**Problem details**
Using the exact wording, repeat every line of the material.

**Entries supplied**
-- ==== Sys2Proof/Laws/Decode.lean ====
section
/-!
SUPPORT. The bits of words: of two bytes combined, and of the three formats; and what the masks of the opcode
table leave of a format.
-/

namespace Sys2Proof

/-- A bit vector's value fits a field of its width. -/
theorem Operand.fits_toNat {w : Nat} (b : BitVec w) : Operand.fits ⟨w, b.toNat⟩ = true :=
  decide_eq_true b.isLt

/-- Every term of `Instr` is well-formed: its fields have the widths of R57. -/
theorem Instr.wellFormed_eq_true (i : Instr) : i.wellFormed = true := by
  cases i <;>
    simp only [Instr.wellFormed, Instr.operands, List.all_cons, List.all_nil, Operand.fits_toNat,
      Bool.and_true]

/-- The bits of two bytes combined big-endian (R44). -/
theorem wordOfBytes_getLsbD (hi lo : Byte) (i : Nat) :
    (wordOfBytes hi lo).getLsbD i = if i < 8 then lo.getLsbD i else hi.getLsbD (i - 8) :=
  BitVec.getLsbD_append

/-- A word is its high byte and its low byte combined (R44). -/
theorem wordOfBytes_highByte_lowByte (w : Word) : wordOfBytes (highByte w) (lowByte w) = w := by
  apply BitVec.eq_of_getLsbD_eq
  intro i hi
  rw [wordOfBytes_getLsbD]
  by_cases h : i < 8
  · simp [lowByte, h]
  · simp [highByte, h, show i - 8 < 8 by omega, show 8 + (i - 8) = i by omega]

/-- The bits of format A (R58). -/
theorem formatA_getLsbD (op : Nibble) (nnn : Addr) (i : Nat) :
    (formatA op nnn).getLsbD i = if i < 12 then nnn.getLsbD i else op.getLsbD (i - 12) :=
  BitVec.getLsbD_append

/-- The bits of format B (R58). -/
theorem formatB_getLsbD (op : Nibble) (x : RegIdx) (nn : Byte) (i : Nat) :
    (formatB op x nn).getLsbD i =
      if i < 12 then (if i < 8 then nn.getLsbD i else x.getLsbD (i - 8))
      else op.getLsbD (i - 12) := by
  rw [formatB]
  refine BitVec.getLsbD_append.trans ?_
  congr 1
  exact BitVec.getLsbD_append

/-- The bits of format C (R58). -/
theorem formatC_getLsbD (op : Nibble) (x y : RegIdx) (n : Nibble) (i : Nat) :
    (formatC op x y n).getLsbD i =
      if i < 12 then
        (if i < 8 then (if i < 4 then n.getLsbD i else y.getLsbD (i - 4))
         else x.getLsbD (i - 8))
      else op.getLsbD (i - 12) := by
  rw [formatC]
  refine BitVec.getLsbD_append.trans ?_
  congr 1
  refine BitVec.getLsbD_append.trans ?_
  congr 1
  exact BitVec.getLsbD_append

/-- The mask 0xF000 leaves the primary opcode of format A. -/
theorem formatA_mask (op : Nibble) (nnn : Addr) : formatA op nnn &&& 0xF000 = formatA op 0 := by
  apply BitVec.eq_of_getLsbD_eq
  intro i hi
  rw [BitVec.getLsbD_and, formatA_getLsbD, formatA_getLsbD]
  interval_cases i <;> simp

/-- The mask 0xF000 leaves the primary opcode of format B. -/
theorem formatB_mask (op : Nibble) (x : RegIdx) (nn : Byte) :
    formatB op x nn &&& 0xF000 = formatA op 0 := by
  apply BitVec.eq_of_getLsbD_eq
  intro i hi
  rw [BitVec.getLsbD_and, formatB_getLsbD, formatA_getLsbD]
  interval_cases i <;> simp

/-- The mask 0xF000 leaves the primary opcode of format C. -/
theorem formatC_mask (op : Nibble) (x y : RegIdx) (n : Nibble) :
    formatC op x y n &&& 0xF000 = formatA op 0 := by
  apply BitVec.eq_of_getLsbD_eq
  intro i hi
  rw [BitVec.getLsbD_and, formatC_getLsbD, formatA_getLsbD]
  interval_cases i <;> simp

/-- The mask 0xF00F leaves the primary opcode and the sub-opcode of format C. -/
theorem formatC_mask_sub (op : Nibble) (x y : RegIdx) (n : Nibble) :
    formatC op x y n &&& 0xF00F = formatC op 0 0 n := by
  apply BitVec.eq_of_getLsbD_eq
  intro i hi
  rw [BitVec.getLsbD_and, formatC_getLsbD, formatC_getLsbD]
  interval_cases i <;> simp

/-- A row holds a word whose masked bits are its pattern. -/
theorem OpcodeRow.holds_of_mask {r : OpcodeRow} {w p : Word} (h : w &&& r.mask = p)
    (hp : p = r.pattern) : r.holds w = true := by
  unfold OpcodeRow.holds
  rw [h, hp, beq_self_eq_true]

end Sys2Proof
end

**Response**
-- ==== Sys2Proof/Laws/Decode.lean ====
section
/-!
SUPPORT. The bits of words: of two bytes combined, and of the three formats; and what the masks of the opcode
table leave of a format.
-/

namespace Sys2Proof

/-- A bit vector's value fits a field of its width. -/
theorem Operand.fits_toNat {w : Nat} (b : BitVec w) : Operand.fits ⟨w, b.toNat⟩ = true :=
  decide_eq_true b.isLt

/-- Every term of `Instr` is well-formed: its fields have the widths of R57. -/
theorem Instr.wellFormed_eq_true (i : Instr) : i.wellFormed = true := by
  cases i <;>
    simp only [Instr.wellFormed, Instr.operands, List.all_cons, List.all_nil, Operand.fits_toNat,
      Bool.and_true]

/-- The bits of two bytes combined big-endian (R44). -/
theorem wordOfBytes_getLsbD (hi lo : Byte) (i : Nat) :
    (wordOfBytes hi lo).getLsbD i = if i < 8 then lo.getLsbD i else hi.getLsbD (i - 8) :=
  BitVec.getLsbD_append

/-- A word is its high byte and its low byte combined (R44). -/
theorem wordOfBytes_highByte_lowByte (w : Word) : wordOfBytes (highByte w) (lowByte w) = w := by
  apply BitVec.eq_of_getLsbD_eq
  intro i hi
  rw [wordOfBytes_getLsbD]
  by_cases h : i < 8
  · simp [lowByte, h]
  · simp [highByte, h, show i - 8 < 8 by omega, show 8 + (i - 8) = i by omega]

/-- The bits of format A (R58). -/
theorem formatA_getLsbD (op : Nibble) (nnn : Addr) (i : Nat) :
    (formatA op nnn).getLsbD i = if i < 12 then nnn.getLsbD i else op.getLsbD (i - 12) :=
  BitVec.getLsbD_append

/-- The bits of format B (R58). -/
theorem formatB_getLsbD (op : Nibble) (x : RegIdx) (nn : Byte) (i : Nat) :
    (formatB op x nn).getLsbD i =
      if i < 12 then (if i < 8 then nn.getLsbD i else x.getLsbD (i - 8))
      else op.getLsbD (i - 12) := by
  rw [formatB]
  refine BitVec.getLsbD_append.trans ?_
  congr 1
  exact BitVec.getLsbD_append

/-- The bits of format C (R58). -/
theorem formatC_getLsbD (op : Nibble) (x y : RegIdx) (n : Nibble) (i : Nat) :
    (formatC op x y n).getLsbD i =
      if i < 12 then
        (if i < 8 then (if i < 4 then n.getLsbD i else y.getLsbD (i - 4))
         else x.getLsbD (i - 8))
      else op.getLsbD (i - 12) := by
  rw [formatC]
  refine BitVec.getLsbD_append.trans ?_
  congr 1
  refine BitVec.getLsbD_append.trans ?_
  congr 1
  exact BitVec.getLsbD_append

/-- The mask 0xF000 leaves the primary opcode of format A. -/
theorem formatA_mask (op : Nibble) (nnn : Addr) : formatA op nnn &&& 0xF000 = formatA op 0 := by
  apply BitVec.eq_of_getLsbD_eq
  intro i hi
  rw [BitVec.getLsbD_and, formatA_getLsbD, formatA_getLsbD]
  interval_cases i <;> simp

/-- The mask 0xF000 leaves the primary opcode of format B. -/
theorem formatB_mask (op : Nibble) (x : RegIdx) (nn : Byte) :
    formatB op x nn &&& 0xF000 = formatA op 0 := by
  apply BitVec.eq_of_getLsbD_eq
  intro i hi
  rw [BitVec.getLsbD_and, formatB_getLsbD, formatA_getLsbD]
  interval_cases i <;> simp

/-- The mask 0xF000 leaves the primary opcode of format C. -/
theorem formatC_mask (op : Nibble) (x y : RegIdx) (n : Nibble) :
    formatC op x y n &&& 0xF000 = formatA op 0 := by
  apply BitVec.eq_of_getLsbD_eq
  intro i hi
  rw [BitVec.getLsbD_and, formatC_getLsbD, formatA_getLsbD]
  interval_cases i <;> simp

/-- The mask 0xF00F leaves the primary opcode and the sub-opcode of format C. -/
theorem formatC_mask_sub (op : Nibble) (x y : RegIdx) (n : Nibble) :
    formatC op x y n &&& 0xF00F = formatC op 0 0 n := by
  apply BitVec.eq_of_getLsbD_eq
  intro i hi
  rw [BitVec.getLsbD_and, formatC_getLsbD, formatC_getLsbD]
  interval_cases i <;> simp

/-- A row holds a word whose masked bits are its pattern. -/
theorem OpcodeRow.holds_of_mask {r : OpcodeRow} {w p : Word} (h : w &&& r.mask = p)
    (hp : p = r.pattern) : r.holds w = true := by
  unfold OpcodeRow.holds
  rw [h, hp, beq_self_eq_true]

end Sys2Proof
end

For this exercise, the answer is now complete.